/-- The positions that `Dxyn` draws at. -/
def drawPositions (x y : RegNum) (n : Nibble) (s : State) : List (Nat × Nat) :=
  spritePositions (readV x s).toNat (readV y s).toNat (spriteBytes n s)

theorem drawPositions_distinct (x y : RegNum) (n : Nibble) (s : State) : Distinct (drawPositions x y n s) :=
  spritePositions_distinct _ _ _ (by rw [spriteBytes_length]; omega)

/-- The pixels that the sprite addresses are the reduced positions. -/
theorem spriteAddresses_iff {x y : RegNum} {n : Nibble} {s : State} {row col : Nat}
    (hfits : n.toNat = 0 ∨ s.index.toNat + n.toNat ≤ 0x1000) :
    SpriteAddresses s x y n row col ↔ ∃ q ∈ drawPositions x y n s, row = q.1 % 32 ∧ col = q.2 % 64 := by
  constructor
  · rintro ⟨r, c, hr, hc, ⟨byte, hbyte, hbit⟩, hrow, hcol⟩
    exact ⟨_, mem_spritePositions.mpr ⟨r, c, byte, (spriteBytes_getElem? hfits).mpr ⟨hr, hbyte⟩, hc, hbit, rfl⟩, hrow, hcol⟩
  · rintro ⟨q, hq, hrow, hcol⟩
    obtain ⟨r, c, byte, hbyte, hc, hbit, rfl⟩ := mem_spritePositions.mp hq
    obtain ⟨hr, hread⟩ := (spriteBytes_getElem? hfits).mp hbyte
    exact ⟨r, c, hr, hc, ⟨byte, hread, hbit⟩, hrow, hcol⟩

/-- On the screen, a pixel is addressed where a position addresses it. -/
theorem spriteAddresses_iff_samePixel {x y : RegNum} {n : Nibble} {s : State} {row col : Nat}
    (hfits : n.toNat = 0 ∨ s.index.toNat + n.toNat ≤ 0x1000) (hrow : row < 32) (hcol : col < 64) :
    SpriteAddresses s x y n row col ↔ ∃ q ∈ drawPositions x y n s, SamePixel q (row, col) := by
  simp only [spriteAddresses_iff hfits, SamePixel, Nat.mod_eq_of_lt hrow, Nat.mod_eq_of_lt hcol, eq_comm]

/-- A lit pixel is addressed exactly where a position meets one. -/
theorem spriteAddresses_lit_iff {x y : RegNum} {n : Nibble} {s : State}
    (hfits : n.toNat = 0 ∨ s.index.toNat + n.toNat ≤ 0x1000) (d : Display) :
    (∃ row col, SpriteAddresses s x y n row col ∧ pixel d row col = true) ↔
      ∃ q ∈ drawPositions x y n s, pixel d q.1 q.2 = true := by
  simp only [spriteAddresses_iff hfits]
  constructor
  · rintro ⟨_, _, ⟨q, hq, rfl, rfl⟩, hlit⟩
    exact ⟨q, hq, pixel_mod d q.1 q.2 ▸ hlit⟩
  · rintro ⟨q, hq, hlit⟩
    exact ⟨_, _, ⟨q, hq, rfl, rfl⟩, (pixel_mod d q.1 q.2).trans hlit⟩

/-- The buffer and the collision that `Dxyn` leaves. -/
theorem drawSprite_eq_plotAll (x y : RegNum) (n : Nibble) (s : State) :
    drawSprite (readV x s) (readV y s) (spriteBytes n s) s.fb = plotAll (drawPositions x y n s) (s.fb, false) :=
  plotRows_eq_plotAll _ _ _ _

theorem exec_drw_inside {x y : RegNum} {n : Nibble} {s : State} (hfits : n.toNat = 0 ∨ s.index.toNat + n.toNat ≤ 0x1000) :
    exec (.drw x y n) s = .next (drawn x y (spriteBytes n s) s) := by
  have hread : readBytes (indexedAddress 0 s) n.toNat s = some (spriteBytes n s) := readBytes_inside _ _ s hfits
  refine accessAtIndex_completes _ (rangeFault_fits hfits) ?_
  rw [readAndDraw, hread]

theorem drawn_fb (x y : RegNum) (n : Nibble) (s : State) :
    (drawn x y (spriteBytes n s) s).fb = (plotAll (drawPositions x y n s) (s.fb, false)).1 := by
  rw [← drawSprite_eq_plotAll]
  rfl

theorem readV_regF_drawn (x y : RegNum) (n : Nibble) (s : State) :
    readV regF (drawn x y (spriteBytes n s) s) = flagByte (plotAll (drawPositions x y n s) (s.fb, false)).2 := by
  rw [← drawSprite_eq_plotAll]
  exact readV_writeV_same regF _ _

theorem readV_drawn_other {z : RegNum} (hz : z ≠ regF) (x y : RegNum) (bs : List Byte) (s : State) :
    readV z (drawn x y bs s) = readV z s := readV_writeV_other _ _ hz

/-- Two states with the same memory, I and place draw at the same pixels. -/
theorem spriteAddresses_congr {s t : State} {x y : RegNum} (n : Nibble) (row col : Nat) (hmem : t.mem = s.mem)
    (hindex : t.index = s.index) (hx : readV x t = readV x s) (hy : readV y t = readV y s) :
    SpriteAddresses t x y n row col ↔ SpriteAddresses s x y n row col := by
  simp only [SpriteAddresses, SpriteSet, memRead, hmem, hindex, hx, hy]

/-! The statements about the display. -/

/-- Settles O41: the buffer is replaced by the blank one. -/
theorem clearBlanksDisplay : Obligations.ClearBlanksDisplay :=
  fun s => ⟨setFb blankDisplay s, rfl, pixel_blank, rfl⟩

/-- Settles O42: the draw plots the sprite's positions, which are distinct pixels, and its flag is their collision. -/
theorem drawFlipsAddressedPixels : Obligations.DrawFlipsAddressedPixels := by
  intro x y n s hfits
  have hdistinct := drawPositions_distinct x y n s
  have hcollides : (plotAll (drawPositions x y n s) (s.fb, false)).2 = true ↔
      ∃ row col, SpriteAddresses s x y n row col ∧ pixel s.fb row col = true := by
    rw [collision_plotAll hdistinct, spriteAddresses_lit_iff hfits]
    simp
  refine ⟨_, exec_drw_inside hfits, fun row col hrow hcol haddr => ?_, fun row col hrow hcol haddr => ?_, fun hlit => ?_,
    fun hdark => ?_, fun z hz => readV_drawn_other hz _ _ _ _, drawn_eq x y _ s⟩
  · obtain ⟨q, hq, hsame⟩ := (spriteAddresses_iff_samePixel hfits hrow hcol).mp haddr
    rw [drawn_fb]
    exact pixel_plotAll_same hdistinct hq hsame s.fb false
  · rw [drawn_fb]
    exact pixel_plotAll_other (q := (row, col))
      (fun q hq hsame => haddr ((spriteAddresses_iff_samePixel hfits hrow hcol).mpr ⟨q, hq, hsame⟩)) s.fb false
  · rw [readV_regF_drawn, hcollides.mpr hlit]
    rfl
  · rw [readV_regF_drawn, Bool.eq_false_iff.mpr fun h => hdark (hcollides.mp h)]
    rfl

/-- Settles O43: the second draw addresses the pixels of the first, so that each is flipped twice; on a clear buffer they are all
lit when the second draw meets them. -/
theorem drawTwiceRestoresDisplay : Obligations.DrawTwiceRestoresDisplay := by
  intro x y n s hx hy hfits
  obtain ⟨t, ht, hflip, hkeep, -, -, hregs, hrest⟩ := drawFlipsAddressedPixels x y n s hfits
  have hmem : t.mem = s.mem := by rw [hrest]
  have hindex : t.index = s.index := by rw [hrest]
  obtain ⟨u, hu, hflip', hkeep', hlit, hdark, -, -⟩ := drawFlipsAddressedPixels x y n t (hindex ▸ hfits)
  have haddr : ∀ row col, SpriteAddresses t x y n row col ↔ SpriteAddresses s x y n row col := fun row col =>
    spriteAddresses_congr n row col hmem hindex (hregs x hx) (hregs y hy)
  refine ⟨t, u, ht, hu, display_ext fun row col hrow hcol => ?_, fun hblank => ?_⟩
  · by_cases h : SpriteAddresses s x y n row col
    · rw [hflip' row col hrow hcol ((haddr row col).mpr h), hflip row col hrow hcol h, Bool.not_not]
    · rw [hkeep' row col hrow hcol (mt (haddr row col).mp h), hkeep row col hrow hcol h]
  · constructor
    · intro hflag
      by_contra hnone
      have hzero : readV regF u = 0 := hdark fun ⟨row, col, h, _⟩ => by
        obtain ⟨r, c, hr, hc, hset, -⟩ := (haddr row col).mp h
        exact hnone ⟨r, c, hr, hc, hset⟩
      rw [hzero] at hflag
      cases hflag
    · rintro ⟨r, c, hr, hc, hset⟩
      have h : SpriteAddresses s x y n _ _ := ⟨r, c, hr, hc, hset, rfl, rfl⟩
      refine hlit ⟨_, _, (haddr _ _).mpr h, ?_⟩
      rw [hflip _ _ (Nat.mod_lt _ (by decide)) (Nat.mod_lt _ (by decide)) h, hblank, Bool.not_false]

end Sys2Proof

namespace Sys2Proof

open Machine

/-! SUPPORT. The timers: what a tick and any number of ticks do, and that an instruction carries the sound timer along unread. -/

/-! ### Ticks -/

/-- A timer counts down with a floor at 0 (spec/60_exceptions.md R160). -/
@[simp] theorem countDown_toNat (b : Byte) : (countDown b).toNat = b.toNat - 1 := by
  unfold countDown
  split
  next h => rw [h]; rfl
  next h => bv_omega

/-- Everything a tick does. -/
theorem tick_eq (s : State) : tick s =
    { s with dt := countDown s.dt, st := countDown s.st, out := if s.st.toNat = 1 then [.toneStop] else [] } := by
  have hone : s.st = 1 ↔ s.st.toNat = 1 := by rw [BitVec.toNat_eq]; rfl
  unfold tick
  by_cases h : s.st = 1
  · rw [if_pos h, if_pos (hone.mp h)]; rfl
  · rw [if_neg h, if_neg (mt hone.mpr h)]; rfl

theorem ticks_dt (k : Nat) (s : State) : (ticks k s).dt.toNat = s.dt.toNat - k := by
  induction k generalizing s with
  | zero => rfl
  | succ k ih => rw [ticks, ih, tick_eq, countDown_toNat, Nat.sub_sub, Nat.add_comm 1]

theorem ticks_st (k : Nat) (s : State) : (ticks k s).st.toNat = s.st.toNat - k := by
  induction k generalizing s with
  | zero => rfl
  | succ k ih => rw [ticks, ih, tick_eq, countDown_toNat, Nat.sub_sub, Nat.add_comm 1]

/-! ### The shared operations carry the sound timer along -/

theorem memWrite_setSt (b : Byte) (a : Nat) (c : Byte) (s : State) :
    memWrite a c (setSt b s) = (memWrite a c s).map (setSt b) := by
  unfold memWrite
  split <;> rfl

theorem writeBytes_setSt (b : Byte) (base : Nat) (bs : List Byte) (s : State) :
    writeBytes base bs (setSt b s) = (writeBytes base bs s).map (setSt b) := by
  induction bs generalizing base s with
  | nil => rfl
  | cons c bs ih =>
    rw [writeBytes, writeBytes, memWrite_setSt]
    cases memWrite base c s with
    | none => rfl
    | some t => exact ih (base + 1) t

theorem writeVFrom_setSt (b : Byte) (k : Nat) (bs : List Byte) (s : State) :
    writeVFrom k bs (setSt b s) = setSt b (writeVFrom k bs s) := by
  induction bs generalizing k s with
  | nil => rfl
  | cons c bs ih => exact ih (k + 1) (writeV (BitVec.ofNat 4 k) c s)

theorem push_setSt (b : Byte) (a : Word) (s : State) : push a (setSt b s) = (push a s).map (setSt b) := by
  rcases push_cases a s with ⟨hsp, e⟩ | ⟨hsp, e⟩ <;> rw [e]
  · exact dif_pos hsp
  · exact dif_neg (by rw [setSt_sp]; omega)

theorem pop_setSt (b : Byte) (s : State) : pop (setSt b s) = (pop s).map (Prod.map id (setSt b)) := by
  rcases pop_cases s with ⟨hsp, e⟩ | ⟨hsp, e⟩ <;> rw [e]
  · exact dif_pos hsp
  · exact dif_neg (by rw [setSt_sp]; omega)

========

WHAT THE EXERCISE ASKS
Look through the entries and return every line where "hmem" appears.

EXERCISE SOLUTION
theorem spriteAddresses_congr {s t : State} {x y : RegNum} (n : Nibble) (row col : Nat) (hmem : t.mem = s.mem)
  simp only [SpriteAddresses, SpriteSet, memRead, hmem, hindex, hx, hy]
  have hmem : t.mem = s.mem := by rw [hrest]
    spriteAddresses_congr n row col hmem hindex (hregs x hx) (hregs y hy)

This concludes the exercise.